• [Your assignment]
Each record should appear again in the response exactly as it does in the original.

• [Saved entries]
-- ==== Sys2Proof/Laws/Header.lean ====
section
/-! SUPPORT. The byte lanes of a header count (R66, R260): what is put in one lane reads back, and the other lanes and
counts keep their values; and the offsets of the register window on the bus (R332). -/

namespace Sys2Proof.Machine

/-! The byte lanes of a count (R66). -/

theorem putLane_getLsbD (o : ByteOrder) (j : Nat) (x : Byte) (v : Word) (i : Nat) (hi : i < 32) :
    (putLane o j x v).getLsbD i =
      if laneLow o j ≤ i ∧ i < laneLow o j + 8 then x.getLsbD (i - laneLow o j) else v.getLsbD i := by
  have ff (k : Nat) : (0xFF#32).getLsbD k = decide (k < 8) := by
    by_cases h : k < 8
    · have : ∀ k : Fin 8, (0xFF#32).getLsbD k.val = true := by decide
      simp [this ⟨k, h⟩, h]
    · by_cases g : k < 32
      · have : ∀ k : Fin 32, 8 ≤ k.val → (0xFF#32).getLsbD k.val = false := by decide
        simp [this ⟨k, g⟩ (by simp; omega), h]
      · simp [h, BitVec.getLsbD_of_ge _ _ (Nat.not_lt.mp g)]
  generalize hl : laneLow o j = low
  simp only [putLane, hl, BitVec.getLsbD_or, BitVec.getLsbD_and, BitVec.getLsbD_not, BitVec.getLsbD_shiftLeft, hi,
    decide_true, Bool.true_and, ff, BitVec.getLsbD_setWidth]
  by_cases a : i < low
  · simp [a, show ¬ low ≤ i by omega]
  · by_cases b : i < low + 8
    · simp [a, b, show low ≤ i by omega, show i - low < 8 by omega, show i - low < 32 by omega]
    · simp [a, b, show ¬ i - low < 8 by omega, BitVec.getLsbD_of_ge x (i - low) (by omega)]

theorem laneLow_le {o : ByteOrder} {j : Nat} (h : j < 4) : laneLow o j ≤ 24 := by
  cases o <;> simp only [laneLow] <;> omega

/-- A lane reads back what was put in it. -/
theorem getLane_putLane_self (o : ByteOrder) {j : Nat} (h : j < 4) (x : Byte) (v : Word) :
    getLane o j (putLane o j x v) = x := by
  have := laneLow_le (o := o) h
  ext i hi
  rw [getLane, BitVec.getElem_extractLsb', putLane_getLsbD _ _ _ _ _ (by omega), if_pos (by omega)]
  simp [hi]

/-- The other lanes keep their values. -/
theorem getLane_putLane_ne (o : ByteOrder) {j k : Nat} (hj : j < 4) (hk : k < 4) (n : k ≠ j) (x : Byte) (v : Word) :
    getLane o k (putLane o j x v) = getLane o k v := by
  have a := laneLow_le (o := o) hk
  have b : laneLow o k + 8 ≤ laneLow o j ∨ laneLow o j + 8 ≤ laneLow o k := by
    cases o <;> simp only [laneLow] <;> omega
  ext i hi
  rw [getLane, getLane, BitVec.getElem_extractLsb', BitVec.getElem_extractLsb', putLane_getLsbD _ _ _ _ _ (by omega),
    if_neg (by omega)]

theorem hdrLane_lt (k : BitVec 11) : hdrLane k < 4 := by
  have : hdrLane k = k.toNat % 4 := Nat.and_two_pow_sub_one_eq_mod _ 2
  omega

/-- A header byte written reads back. -/
theorem hdrByte_putHdrByte_self (o : ByteOrder) (x : Byte) (b : Block) :
    hdrByte o (putHdrByte o x b) b.hdrIdx = x := by
  simp only [hdrByte, putHdrByte, histAt_setHist_self, getLane_putLane_self o (hdrLane_lt _)]

/-- Every other header byte keeps its value. -/
theorem hdrByte_putHdrByte_ne (o : ByteOrder) (x : Byte) (b : Block) (k : BitVec 11) (h : k.toNat < 1024)
    (g : b.hdrIdx.toNat < 1024) (n : k ≠ b.hdrIdx) : hdrByte o (putHdrByte o x b) k = hdrByte o b k := by
  simp only [hdrByte, putHdrByte]
  by_cases s : hdrSymbol b.hdrIdx = hdrSymbol k
  · rw [s, histAt_setHist_self, getLane_putLane_ne o (hdrLane_lt _) (hdrLane_lt _)]
    intro l
    apply n
    have e1 : hdrLane k = k.toNat % 4 := Nat.and_two_pow_sub_one_eq_mod _ 2
    have e2 : hdrLane b.hdrIdx = b.hdrIdx.toNat % 4 := Nat.and_two_pow_sub_one_eq_mod _ 2
    have := congrArg BitVec.toNat s
    simp only [hdrSymbol, BitVec.toNat_ofNat, Nat.shiftRight_eq_div_pow] at this
    apply BitVec.eq_of_toNat_eq
    omega
  · rw [histAt_setHist_ne _ _ s]

/-! The window on the bus. -/

/-- The bus address of an offset selects that offset. -/
theorem windowOffset_busAddress (off : Byte) : windowOffset (busAddress off) = some off := by
  have := off.isLt
  unfold windowOffset
  rw [if_pos ⟨Nat.le_add_right .., by unfold busAddress; omega⟩]
  simp [busAddress]

end Sys2Proof.Machine
end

• [Written answer]
-- ==== Sys2Proof/Laws/Header.lean ====
section
/-! SUPPORT. The byte lanes of a header count (R66, R260): what is put in one lane reads back, and the other lanes and
counts keep their values; and the offsets of the register window on the bus (R332). -/

namespace Sys2Proof.Machine

/-! The byte lanes of a count (R66). -/

theorem putLane_getLsbD (o : ByteOrder) (j : Nat) (x : Byte) (v : Word) (i : Nat) (hi : i < 32) :
    (putLane o j x v).getLsbD i =
      if laneLow o j ≤ i ∧ i < laneLow o j + 8 then x.getLsbD (i - laneLow o j) else v.getLsbD i := by
  have ff (k : Nat) : (0xFF#32).getLsbD k = decide (k < 8) := by
    by_cases h : k < 8
    · have : ∀ k : Fin 8, (0xFF#32).getLsbD k.val = true := by decide
      simp [this ⟨k, h⟩, h]
    · by_cases g : k < 32
      · have : ∀ k : Fin 32, 8 ≤ k.val → (0xFF#32).getLsbD k.val = false := by decide
        simp [this ⟨k, g⟩ (by simp; omega), h]
      · simp [h, BitVec.getLsbD_of_ge _ _ (Nat.not_lt.mp g)]
  generalize hl : laneLow o j = low
  simp only [putLane, hl, BitVec.getLsbD_or, BitVec.getLsbD_and, BitVec.getLsbD_not, BitVec.getLsbD_shiftLeft, hi,
    decide_true, Bool.true_and, ff, BitVec.getLsbD_setWidth]
  by_cases a : i < low
  · simp [a, show ¬ low ≤ i by omega]
  · by_cases b : i < low + 8
    · simp [a, b, show low ≤ i by omega, show i - low < 8 by omega, show i - low < 32 by omega]
    · simp [a, b, show ¬ i - low < 8 by omega, BitVec.getLsbD_of_ge x (i - low) (by omega)]

theorem laneLow_le {o : ByteOrder} {j : Nat} (h : j < 4) : laneLow o j ≤ 24 := by
  cases o <;> simp only [laneLow] <;> omega

/-- A lane reads back what was put in it. -/
theorem getLane_putLane_self (o : ByteOrder) {j : Nat} (h : j < 4) (x : Byte) (v : Word) :
    getLane o j (putLane o j x v) = x := by
  have := laneLow_le (o := o) h
  ext i hi
  rw [getLane, BitVec.getElem_extractLsb', putLane_getLsbD _ _ _ _ _ (by omega), if_pos (by omega)]
  simp [hi]

/-- The other lanes keep their values. -/
theorem getLane_putLane_ne (o : ByteOrder) {j k : Nat} (hj : j < 4) (hk : k < 4) (n : k ≠ j) (x : Byte) (v : Word) :
    getLane o k (putLane o j x v) = getLane o k v := by
  have a := laneLow_le (o := o) hk
  have b : laneLow o k + 8 ≤ laneLow o j ∨ laneLow o j + 8 ≤ laneLow o k := by
    cases o <;> simp only [laneLow] <;> omega
  ext i hi
  rw [getLane, getLane, BitVec.getElem_extractLsb', BitVec.getElem_extractLsb', putLane_getLsbD _ _ _ _ _ (by omega),
    if_neg (by omega)]

theorem hdrLane_lt (k : BitVec 11) : hdrLane k < 4 := by
  have : hdrLane k = k.toNat % 4 := Nat.and_two_pow_sub_one_eq_mod _ 2
  omega

/-- A header byte written reads back. -/
theorem hdrByte_putHdrByte_self (o : ByteOrder) (x : Byte) (b : Block) :
    hdrByte o (putHdrByte o x b) b.hdrIdx = x := by
  simp only [hdrByte, putHdrByte, histAt_setHist_self, getLane_putLane_self o (hdrLane_lt _)]

/-- Every other header byte keeps its value. -/
theorem hdrByte_putHdrByte_ne (o : ByteOrder) (x : Byte) (b : Block) (k : BitVec 11) (h : k.toNat < 1024)
    (g : b.hdrIdx.toNat < 1024) (n : k ≠ b.hdrIdx) : hdrByte o (putHdrByte o x b) k = hdrByte o b k := by
  simp only [hdrByte, putHdrByte]
  by_cases s : hdrSymbol b.hdrIdx = hdrSymbol k
  · rw [s, histAt_setHist_self, getLane_putLane_ne o (hdrLane_lt _) (hdrLane_lt _)]
    intro l
    apply n
    have e1 : hdrLane k = k.toNat % 4 := Nat.and_two_pow_sub_one_eq_mod _ 2
    have e2 : hdrLane b.hdrIdx = b.hdrIdx.toNat % 4 := Nat.and_two_pow_sub_one_eq_mod _ 2
    have := congrArg BitVec.toNat s
    simp only [hdrSymbol, BitVec.toNat_ofNat, Nat.shiftRight_eq_div_pow] at this
    apply BitVec.eq_of_toNat_eq
    omega
  · rw [histAt_setHist_ne _ _ s]

/-! The window on the bus. -/

/-- The bus address of an offset selects that offset. -/
theorem windowOffset_busAddress (off : Byte) : windowOffset (busAddress off) = some off := by
  have := off.isLt
  unfold windowOffset
  rw [if_pos ⟨Nat.le_add_right .., by unfold busAddress; omega⟩]
  simp [busAddress]

end Sys2Proof.Machine
end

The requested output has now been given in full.